1. Look for every pair of characters in each word, count, and get the total frequency (consider the word frequency).
2. Get the pair with the highest frequency (charL, charR)
2. The pair with highest frequency is added to the vocabulary as a single char (NOTE: there can be some ties)
3. Replace each occurance of (charL, charR) in the words, in other words, grouped together as a single char.

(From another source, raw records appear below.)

-- ==== Sys2Proof/Machine/Nmu.lean ====
section
/-! DEFINITION. The nozzle map unit (R243 to R251), and what it does while its engine shadows another (R308 to R312). -/

namespace Sys2Proof.Machine

/-- Planes. -/
def nmuInks (d : List Byte) : Nat := leAt d 4 1 % 16
/-- WEB. -/
def nmuWeb (d : List Byte) : Nat := leAt d 4 1 / 16 % 4
/-- PELS. -/
def nmuPels (d : List Byte) : Nat := leAt d 6 2
/-- NNOZ. -/
def nmuNnoz (d : List Byte) : Nat := leAt d 8 2
/-- RSTRIDE. -/
def nmuRstride (d : List Byte) : Nat := leAt d 20 4
/-- ELINE0. -/
def nmuEline0 (d : List Byte) : Nat := leAt d 24 8
/-- RING. -/
def nmuRing (d : List Byte) : Nat := leAt d 32 8
/-- RCB. -/
def nmuRcb (d : List Byte) : Nat := leAt d 40 8
/-- BARD of plane `k`. -/
def nmuBard (d : List Byte) (k : Nat) : Nat := leAt d (64 + 4 * k) 4

/-- The descriptor is valid (R251). -/
def nmuValid (w : Work) : Bool :=
  let d := w.desc
  let n := nmuInks d
  decide (7 ≤ leAt d 2 1) && decide (1 ≤ n) && decide (n ≤ 8) && decide (leAt d 4 1 < 64) && zeros d 5 1 &&
  decide (1 ≤ nmuPels d) && decide (1 ≤ nmuNnoz d) && zeros d 10 2 && decide (1 ≤ leAt d 12 4) &&
  leAt d 16 4 % 256 == 0 && decide (n * dstride (nmuPels d) ≤ leAt d 16 4) && nmuRstride d % 256 == 0 &&
  decide (n * dstride (nmuNnoz d) ≤ nmuRstride d) && nmuRing d % 256 == 0 && nmuRcb d % 64 == 0 &&
  leAt d 48 8 % 8 == 0 && zeros d 60 4 && zeros d 96 16 && useOf d 0 == 1 && useOf d 1 == 2 && useOf d 2 == 1 &&
  useOf d 3 == 0 && inSlot (w.slot 1) (nmuRcb d) 64 && inSlot (w.slot 2) (leAt d 48 8) (8 * n * nmuNnoz d)

/-- DCLAMP of an engine (R249). -/
def State.dclamp (s : State) (e : Nat) : State := s.setBit (Reg.SEn_EMU_STATUS e) 2 true

/-- NMU_WORK_START: the descriptor, DEPTH, the ring's place, and ELINE0 against WLINE (R249 to R251). A shadowing NMU
    writes nothing and skips the last check (R308). -/
def execNmuWorkStart (e : Nat) (s : State) : Host.Outcome State Fault Refusal :=
  .next (match s.front e 3 with
    | some w =>
      if w.started then s
      else if !nmuValid w then completeWork s e 3 .desc 0
      else
        let d := w.desc
        match readRcb s w.seat (w.slot 1) (nmuRcb d) with
        | .error st => completeWork s e 3 st 0
        | .ok rcb =>
          match depthOf rcb with
          | none => completeWork s e 3 .desc 0
          | some (depth, clamp) =>
            if !inSlot (w.slot 1) (nmuRing d) (depth * nmuRstride d) ||
                (!s.shadow e && decide (leAt rcb 0 8 < nmuEline0 d)) then completeWork s e 3 .desc 0
            else
              match (if s.shadow e then .ok s else slotWrite s w.seat (w.slot 1) (nmuRcb d + 20) (leBytes 4 depth)) with
              | .error st => completeWork s e 3 st 0
              | .ok s =>
                let s := if clamp then s.dclamp e else s
                let s := s.setEng e { s.eng e with nmuDepth := depth }
                (modWork s e 3 (fun w => { w with started := true })).setBit (Reg.SEn_NMU_STATUS e) 0 true
    | none => s)

/-- One plane of emitter line `y`: codes, lost drops, invalid entries (R243 to R246). -/
def nmuPlane (s : State) (w : Work) (y k : Nat) : Except WorkStatus (List Nat × Nat × Nat) :=
  let d := w.desc
  match nozzleTable s w.seat (w.slot 2) (leAt d 48 8) (nmuNnoz d) k with
  | .error st => .error st
  | .ok zs =>
    match screenedPlane s w.seat (w.slot 0) y (nmuBard d k) (leAt d 12 4) (leAt d 16 4) (nmuPels d) k with
    | .error st => .error st
    | .ok src => .ok (nozzlePlane (nmuPels d) y k (leAt d 56 4) zs src)

/-- Emitter line `y` computed: its bytes, and the state with the drop and entry counts (R245, R246, R262). -/
def nmuCompute (s : State) (e : Nat) (w : Work) (y : Nat) : Except WorkStatus (State × List Byte) :=
  match (List.range (nmuInks w.desc)).mapM (nmuPlane s w y) with
  | .error st => .error st
  | .ok ps =>
    let s := s.count (Reg.SEn_NMU_LOSTDROP e) (ps.foldl (fun a p => a + p.2.1) 0)
    let s := s.count (Reg.SEn_NMU_PCOLERR e) (ps.foldl (fun a p => a + p.2.2) 0)
    .ok (s, ps.flatMap (fun p => padTo (dstride (nmuNnoz w.desc)) (packDrops p.1)))

/-- The next line of the work has been dealt with. -/
def nmuNext (s : State) (e : Nat) (w : Work) : State :=
  let s := (modWork s e 3 (fun w => { w with done := w.done + 1 })).setBit (Reg.SEn_NMU_STATUS e) 1 false
  if w.done + 1 = w.count then endWork s e 3 .ok w.count (Reg.SEn_NMU_STATUS e) else s

/-- The work in progress ends with an error. -/
def nmuFail (s : State) (e : Nat) (w : Work) (st : WorkStatus) : State :=
  (endWork s e 3 st w.done (Reg.SEn_NMU_STATUS e)).setBit (Reg.SEn_NMU_STATUS e) 1 false

/-- Line `y` of an engine that shadows none (R250). -/
def nmuOwn (s : State) (e : Nat) (w : Work) (y wline depth : Nat) : State :=
  let d := w.desc
  if y < wline then
    match nmuCompute s e w y with
    | .error st => nmuFail s e w st
    | .ok (s, _) => nmuNext s e w
  else if (s.reg64 (Reg.POSn_POS_LO (nmuWeb d))).toNat / 2 ^ 16 + depth ≤ y then s.setBit (Reg.SEn_NMU_STATUS e) 1 true
  else
    match nmuCompute s e w y with
    | .error st => nmuFail s e w st
    | .ok (s, line) =>
      match slotWrite s w.seat (w.slot 1) (nmuRing d + (y % depth) * nmuRstride d) line with
      | .error st => nmuFail s e w st
      | .ok s =>
        match slotWrite s w.seat (w.slot 1) (nmuRcb d) (leBytes 8 (y + 1)) with
        | .error st => nmuFail s e w st
        | .ok s => nmuNext (s.countMod (Reg.SEn_NMU_LINES e) 1) e w

/-- Line `y` of an engine that shadows another: computed and compared with the ring slot (R308 to R310, R312). -/
def nmuShadow (s : State) (e : Nat) (w : Work) (y wline depth : Nat) : State :=
  let d := w.desc
  if wline ≤ y then s.setBit (Reg.SEn_NMU_STATUS e) 1 true
  else
    match nmuCompute s e w y with
    | .error st => nmuFail s e w st
    | .ok (s, line) =>
      let skip := decide (y + depth < wline) || (List.range (nmuInks d)).any (fun k =>
        (s.eng e).lcu.skips.any (fun r => decide (r.1 + nmuBard d k ≤ y) && decide (y < r.2 + nmuBard d k)))
      if skip || s.spare.handoff.isSome then nmuNext s e w
      else match slotRead s w.seat (w.slot 1) (nmuRing d + (y % depth) * nmuRstride d) line.length with
        | .error st => nmuFail s e w st
        | .ok slot =>
          if slot = line then
            let s := nmuNext (s.count Reg.SNP_SPR_COMPARED 1) e w
            if s.fld Reg.SNP_SPR_CFG 31 16 ≤ (s.reg Reg.SNP_SPR_COMPARED).toNat then shadowSuccess s else s
          else shadowMismatch (nmuNext (s.count Reg.SNP_SPR_COMPARED 1) e w) y

/-- NMU_LINE: the next emitter line is written, discarded or compared, or the unit waits for the web (R250, R308). -/
def execNmuLine (e : Nat) (s : State) : Host.Outcome State Fault Refusal :=
  .next (match s.front e 3 with
    | some w =>
      if !w.started then s
      else
        let y := nmuEline0 w.desc + w.done
        match readRcb s w.seat (w.slot 1) (nmuRcb w.desc) with
        | .error st => nmuFail s e w st
        | .ok rcb =>
          let depth := (s.eng e).nmuDepth
          if s.shadow e then nmuShadow s e w y (leAt rcb 0 8) depth else nmuOwn s e w y (leAt rcb 0 8) depth
    | none => s)

end Sys2Proof.Machine
end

**3. Create a basic Byte Pair Encoding algorithm in Python that will work with a test corpus.**

In [20]:
import re
from collections import Counter

In [21]:
corpus = '''
low low low low low 
lowest lowest
newer newer newer newer newer newer
wider wider wider
new new
'''

In [22]:
def preprocess_corpus(corpus):
# Split in words -> count -> split chars -> add underscore
    corpus = re.findall(r'[A-Za-z]+', corpus)
    corpus = Counter(corpus)
    words = [ list(word) + ["_"] for word, freq in corpus.items() ]
    frequencies = [ freq for word, freq in corpus.items() ]
    
    print("Preprocessing: ")
    print(words)
    print(frequencies, "\n")

    return words, frequencies

words, frequencies = preprocess_corpus(corpus)

Preprocessing: 
[['l', 'o', 'w', '_'], ['l', 'o', 'w', 'e', 's', 't', '_'], ['n', 'e', 'w', 'e', 'r', '_'], ['w', 'i', 'd', 'e', 'r', '_'], ['n', 'e', 'w', '_']]
[5, 2, 6, 3, 2] 



In [23]:
def get_most_frequent(words, frequencies, print_process = False):
    
    hashmap = {}

    for word_idx, word in enumerate(words):
        for i in range(len(word)-1):
            charL, charR = word[i], word[i+1]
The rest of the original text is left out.